Physician Burnout: Definition, Symptoms, Causes & Solutions

Clearstep Media
Clearstep Team

Physician burnout has become a hot-button topic in the post-pandemic era with healthcare systems with over half of health workers surveyed reporting burnout amid the pandemic.

We’ll define physician burnout, discuss causes and symptoms, and how it impacts healthcare systems today.

Related: Pushing the Boundaries of Virtual Care

What is Physician Burnout?

Physician burnout is a long-term reaction to stress that causes physicians to feel like they lack a sense of personal accomplishment, are depersonalized, and feel emotionally exhausted. 

Physician burnout can be linked directly to several negative consequences, including:

  • Higher Physician Turnover Rates
  • Lower Quality of Patient Care and Satisfaction
  • Higher Risk of Malpractice
  • Higher Rates of Medical Errors
  • Physician Drug and Alcohol Addiction and Abuse
  • Physician Suicide

A good analogy for looking at physician burnout is by thinking about a rechargeable battery, or batteries. 

We all have three types of energy that we use daily and need to be recharged: physical, emotional, and spiritual. 

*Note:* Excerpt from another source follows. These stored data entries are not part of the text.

/-- The work of one function in every hall and in the Nave (R504, R506). -/
def State.dropFunction (s : State) (fn : Nat) : State :=
  let mine := fun (f : TxFrame) => match f.send with | some r => (s.queue r.queue).fn == fn | none => false
  let cmds := s.wq.inflight.filter (fun d => d.fn == fn)
  let dl := s.wq.delivery.flatMap (fun (e : Nat × List Delivery) => e.2.filter (fun d => (s.queue d.queue).fn == fn))
  let fr := s.stageq.flatMap (fun (e : Nat × List StageRec) => (e.2.map (fun r => r.frame)).filter mine) ++
    s.fw.opened.flatMap (fun (e : Nat × List OpenWork) => (e.2.map OpenWork.tx).filter mine) ++
    s.fw.repl.flatMap (fun (e : Nat × List ReplJob) => (e.2.map ReplJob.tx).filter mine) ++
    s.cph.flatMap (fun (e : Nat × CphSt) => ((e.2.inl ++ e.2.ops.filterMap (fun o => o.frame)).map InlineFrame.tx).filter mine) ++
    s.ln.ports.flatMap (fun (e : Nat × PortSt) => (e.2.planned ++ e.2.opened).filter mine)
  let cph := s.cph.map (fun (e : Nat × CphSt) =>
    let gone := (e.2.jobs.filter (fun j => j.fn == fn)).map (fun j => j.id)
    (e.1, { e.2 with inl := e.2.inl.filter (fun f => !mine f.tx), jobs := e.2.jobs.filter (fun j => j.fn != fn), ops := e.2.ops.filter (fun o => (match o.job with | some (i, _, _) => !gone.contains i | none => true) && (match o.frame with | some f => !mine f.tx | none => true)) }))
  let fw := { s.fw with opened := s.fw.opened.map (fun (e : Nat × List OpenWork) => (e.1, e.2.filter (fun w => !mine w.tx))), repl := s.fw.repl.map (fun (e : Nat × List ReplJob) => (e.1, e.2.filter (fun j => !mine j.tx))) }
  let ports := s.ln.ports.map (fun (e : Nat × PortSt) => (e.1, { e.2 with planned := e.2.planned.filter (fun f => !mine f), opened := e.2.opened.filter (fun f => !mine f) }))
  let chans := s.dma.chans.map (fun (e : Nat × DmaCh) => (e.1, { e.2 with descs := e.2.descs.filter (fun d => d.fn != fn) }))
  let t := { s with cph := cph, fw := fw, ln := { s.ln with ports := ports }, dma := { s.dma with chans := chans, reads := s.dma.reads.filter (fun r => r.fn != fn) } }
  let t := (t.forgetPosts (fun _ x => x.into fn)).dropCommands (fun v => v.fn == fn)
  let t := { t with stageq := t.stageq.map (fun (e : Nat × List StageRec) => (e.1, e.2.filter (fun r => !mine r.frame))), tblq := t.tblq.map (fun (e : Nat × List TblJob) => (e.1, e.2.filter (fun j => j.cmd.fn != fn))), wq := { t.wq with delivery := t.wq.delivery.map (fun (e : Nat × List Delivery) => (e.1, e.2.filter (fun d => (s.queue d.queue).fn != fn))) } }
  ((dl.foldl State.voidDelivery (t.dropFrames fr)).voidCommands cmds).scrubSends

/-- What the engines still have in progress of one queue's descriptors is dropped. -/
def State.dropQueue (s : State) (k : Nat) : State :=
  let cph := s.cph.map (fun (e : Nat × CphSt) =>
    let gone := (e.2.jobs.filter (fun j => j.src == 0 && j.queue == k)).map (fun j => j.id)
    (e.1, { e.2 with jobs := e.2.jobs.filter (fun j => !gone.contains j.id), ops := e.2.ops.filter (fun o => match o.job with | some (i, _, _) => !gone.contains i | none => true) }))
  let chans := s.dma.chans.map (fun (e : Nat × DmaCh) => if s.chRing (e.1 / 64) (e.1 % 64) == some k then (e.1, { e.2 with descs := [] }) else e)
  (({ s with cph := cph, dma := { s.dma with chans := chans } }).dropCommands (fun v => v.sq == k)).scrubSends

/-- QUEUE_RESET (R382): C and P return to the completion watermark, entries above it are abandoned without a record. -/
def execQueueReset (d : AdminCmd) (s : State) : Answer :=
  .next (s.admin d 0x06 (fun s => s.queueFor d true (fun k =>
    let q := s.queue k
    let s := s.unreserve q.cq (if q.isRq ∨ 65536 ≤ k then 0 else q.inProg.length)
    let s := s.setQueue k { q with state := if q.state = .destroying then .destroying else .active, detail := 0, c := q.wm, p := q.wm, ready := [], inProg := [], finished := [], batchSum := 0, staleSince := none }
    (((s.unstage k).dropQueue k).finishDestroy k).adminOk d q.wm)))

/-- Queues of a function that were being destroyed have no work left (R389). -/
def State.finishDestroys (s : State) (fn : Nat) : State :=
  ((s.wq.queues.filter (fun (e : Nat × Queue) => e.2.present && e.2.fn == fn && e.2.state == .destroying)).map (fun e => e.1)).foldl State.finishDestroy s

/-- A fault of FUNCTION scope (R504 to R506): logged, counted, the function affected with all its queues touched, its work
discarded. -/
def State.functionFault (s : State) (fn cause discarded : Nat) : State :=
  let s := s.alm 0x0D05 1 0xFF 1 fn
    (leBytes 1 cause ++ leBytes 1 0 ++ leBytes 2 (s.fld Fld.FLT_FN_EPOCH_EPOCH fn + 1) ++ leBytes 2 discarded)
  let s := ((s.raise Fld.FLT_STATUS_FUNCTION).bump Fld.FLT_CNT_FN_FAULT_COUNT).lastFault 1 cause 0xFF
  ((s.affect fn 1 cause 0xFF s.lastSeq (fun _ _ => true)).dropFunction fn).finishDestroys fn

/-- D3_DRAIN_DEADLINE (R411): what has not finished is discarded under fault semantics. -/
def execD3DrainDeadline (f at_ : Nat) (s : State) : Answer :=
  let s := s.atTime at_
  match (s.fn f).drain with
  | some d =>
    if s.drainOver d then
      let n := s.inProgress f
      let s := (s.setFn f { s.fn f with drain := none }).setFld Fld.EP_FN_STATE_DRAINING 0 f
      .next (if n = 0 then s else s.functionFault f 0x30 n)
    else .next s
  | none => .next s

/-- QUIESCE_DEADLINE (R436): what remains is discarded under fault semantics, and the VF is QUIESCED. -/
def execQuiesceDeadline (f at_ : Nat) (s : State) : Answer :=
  let s := s.atTime at_
  let t := s.fn f
  match t.quiesce with
  | some (_, dr) =>
    let n := s.inProgress f
    if n = 0 then .next (s.quiesced f)
    else if s.drainOver dr then
      let s := s.setFn f { t with discarded := n }
      .next ((s.functionFault f 0x32 n).quiesced f)
    else .next s
  | none => .next s

/-! ### Hall faults (R505, R514, R515, R541) -/

/-- A hall's recovery, and another hall's use of a spare. -/
def State.recov (s : State) (h : Nat) : Option Recovery := s.flt.recov.get none h
def State.setRecov (s : State) (h : Nat) (r : Option Recovery) : State := { s with flt := { s.flt with recov := s.flt.recov.put h r } }

/-- A spare that R541 makes eligible for the logical hall that a hall runs. -/
def State.eligibleSpare (s : State) (h l x : Nat) : Bool :=
  Plan.spare s.pln.active x && s.fld Fld.TSQ_STATE_ROLE x == 2 && x / 9 == h / 9 && bitOf (s.fld Fld.GAL_REMAP_OK_PHYS 0 l) x &&
    decide (s.fld Fld.FLT_HALL_STATE 0 x = 0) && decide (s.fld Fld.BARO_MT_W0_CERT_G 0 x ≤ Plan.reqGrade s.pln.active ((Plan.phys s.pln.active l).getD h)) &&
    (List.range 18).all (fun g => g == h || match s.recov g with | some r => r.spare != some x | none => true)

/-- The spare that R541 chooses: one at F2 before one at F3, then the lowest number. -/
def State.chooseSpare (s : State) (h l : Nat) : Option Nat :=
  let xs := (List.range 18).filter (s.eligibleSpare h l)
  match xs.find? (fun x => decide (s.frost x ≤ 2)) with
  | some x => some x
  | none => xs.head?

/-- The route of a hall-scope cause (R505). -/
def hallRoute (cause : Nat) : Nat := if cause = 7 then 2 else if cause = 8 ∨ cause = 9 then 1 else 0

/-- The faults of a hall have reached REPEAT_COUNT within REPEAT_S (R515). -/
def State.repeats (s : State) (h : Nat) : Bool :=
  let ts := s.flt.times.get [] h
  let n := s.fld Fld.FLT_CFG_REPEAT_COUNT
  decide (n ≤ ts.length) && decide (ts.getLastD 0 - (ts.drop (ts.length - n)).headD 0 ≤ s.fld Fld.FLT_CFG_REPEAT_S * secTicks)

/-- A fault is counted for a hall, with its instant. -/
def State.countFault (s : State) (h cause : Nat) : State :=
  let s := (s.bump Fld.FLT_HALL_FAULTS 0 h).setFld Fld.FLT_HALL_CAUSE cause 0 h
  let ts := s.flt.times.get [] h ++ [s.now]
  { s with flt := { s.flt with times := s.flt.times.put h (ts.drop (ts.length - 255)) } }

/-- The recovery of a hall begins, or begins again (R514, R515). A HALTED or REMAPPED hall stays so. -/
def State.beginRecovery (s : State) (h cause route minTreads : Nat) : State :=
  let st := s.fld Fld.FLT_HALL_STATE 0 h
  if st = 3 ∨ st = 4 then s else
  let old := s.recov h
  let l := s.logicalOf h
  let kept := match old with | some r => if r.route = 3 ∨ r.route = 1 then r.spare else none | none => none
  let x := if route ≠ 1 then none else match kept, l with
    | some x, _ => some x
    | none, some l => s.chooseSpare h l
    | none, none => none
  let route := if route = 1 ∧ x.isNone then 2 else route
  let wait := match x with | some x => if s.frost x ≤ 2 then 160 else 15000 | none => minTreads
  let cmd := match old with | some r => r.cmd | none => none
  let s := s.setRecov h (some { route := route, cause := cause, since := s.now, logical := l, spare := x, resetDone := false, minTreads := wait, cmd := if route = 2 then none else cmd })
  let s := (s.setFld Fld.FLT_HALL_STATE (if route = 0 then 2 else if route = 1 then 1 else 3) 0 h).setFld Fld.TSQ_STATE_STATE 4 h
  let s := if route = 2 then s.raise Fld.FLT_STATUS_HALTED else s
  match route, cmd with
  | 2, some d => s.adminFail d St.unsupported
  | _, _ => s

/-- A fault of one hall: logged and counted, its functions affected, its work discarded, its recovery begun. -/
def State.hallFault (s : State) (h cause : Nat) : State :=
  if 18 ≤ h then s else
  let cause := if s.repeats h then 9 else cause
  let fns := s.hallFns h
  let t := s.countFault h cause
  let t := t.beginRecovery h cause (hallRoute cause) 0
  let route := match t.recov h with | some r => r.route | none => 2
  let tread := s.treadAt
  let t := t.alm 0x0D02 3 h 0 0 (leBytes 1 cause ++ leBytes 1 route ++ leBytes 2 fns.length ++ leBytes 4 tread)
  let t := ((t.raise Fld.FLT_STATUS_HALL).bump Fld.FLT_CNT_HALL_FAULT_COUNT).lastFault 3 cause h
  let seq := t.lastSeq
  let t := if cause = 1 then t.raise Fld.TSQ_FAULT_STORE_ECC h else if cause = 2 then t.raise Fld.TSQ_FAULT_BAD_OPCODE h else if cause = 3 then t.raise Fld.TSQ_FAULT_NOT_RUNNING h else t
  let t := fns.foldl (fun (t : State) f => t.affect f 3 cause h seq (s.hallTouches h)) t
  let t := fns.foldl State.finishDestroys (t.hallDrop h)
  t

/-- HALL_FAULT (R505, R506, R514): a hall fault of a hall-scope cause. -/
def execHallFault (h cause at_ : Nat) (s : State) : Answer :=
  let s := s.atTime at_
  .next (if 18 ≤ h ∨ cause = 0 ∨ 9 < cause ∨ s.flt.deviceFault.isSome then s else s.hallFault h cause)

/-- A hall returns to service (R514). -/
def State.hallReturns (s : State) (h : Nat) : State :=
  let cmd := match s.recov h with | some r => r.cmd | none => none
  let s := ((s.setRecov h none).setFld Fld.FLT_HALL_STATE 0 0 h).setFld Fld.DMA_STATUS_STOPPED 0 h
  let s := (List.range 64).foldl (fun (s : State) c => if s.chState h c = 4 then s.setChState h c (if s.dmaService h c = 0 then 0 else 1) else s) s
  match cmd with
  | some d => s.adminOk d
  | none => s

/-- HALL_RESET_COMPLETE (R514): the reset in place is complete, and the hall waits for its recovery landing; with no plan active there
is none to wait for. -/
def execHallResetComplete (h at_ : Nat) (s : State) : Answer :=
  let s := s.atTime at_
  match s.recov h with
  | some r =>
    if r.route ≠ 0 then .next s
    else
      let s := s.setRecov h (some { r with resetDone := true })
      .next (if s.planActive then s else (s.hallReturns h).setFld Fld.TSQ_STATE_STATE 0 h)
  | none => .next s

/-- DMA_ENGINE_STOP (R356): in the clock after a failed read, all 64 channels of the hall stop and the hall faults. -/
def execDmaEngineStop (h at_ : Nat) (s : State) : Answer :=
  let s := s.atTime at_
  match look s.dma.errs h with
  | none => .next s
  | some e =>
    let s := (s.raise Fld.DMA_STATUS_STOPPED h).raise Fld.DMA_STATUS_BUS_ERROR h
    let s := (((s.setFld Fld.DMA_ERR_INFO_VALID 1 h).setFld Fld.DMA_ERR_INFO_KIND e.kind h).setFld Fld.DMA_ERR_INFO_PORT e.port h).setFld Fld.DMA_ERR_INFO_CH e.ch h
    let s := ((s.setFld Fld.DMA_ERR_INFO_FUNCTION e.fn h).setFld Fld.DMA_ERR_ADDR_LO_ADDR e.addr h).setFld Fld.DMA_ERR_ADDR_HI_ADDR (e.addr / 2 ^ 32) h
    let s := s.almHall 0x0A01 h (leBytes 1 e.kind ++ leBytes 1 e.port ++ leBytes 1 e.ch ++ leBytes 1 0 ++ leBytes 2 e.fn ++ leBytes 2 0 ++ leBytes 8 e.addr)
    let s := s.hallFault h 5
    .next ((List.range 64).foldl (fun (s : State) c => if s.chState h c = 0 then s else s.setChState h c 4) s)

/-- RAIL_FAULT (R545): 16 samples in a row outside ±15 mV are a hall fault of cause SUPPLY. -/
def execRailFault (h at_ : Nat) (s : State) : Answer :=
  let s := s.atTime at_
  .next (if 18 ≤ h ∨ s.flt.deviceFault.isSome then s else s.hallFault h 8)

  • Physical Energy - Physicians need to take care of their bodies and recharge their physical energy by resting, exercising, and eating well. 
  • Emotional Energy - Physicians need to spend quality time with their friends and loved ones to help recharge their emotional energy. 
  • Spiritual Energy - The best way for physicians to recharge their spiritual energy is by reconnecting with their sense of purpose. By asking themselves why did they become a physician? 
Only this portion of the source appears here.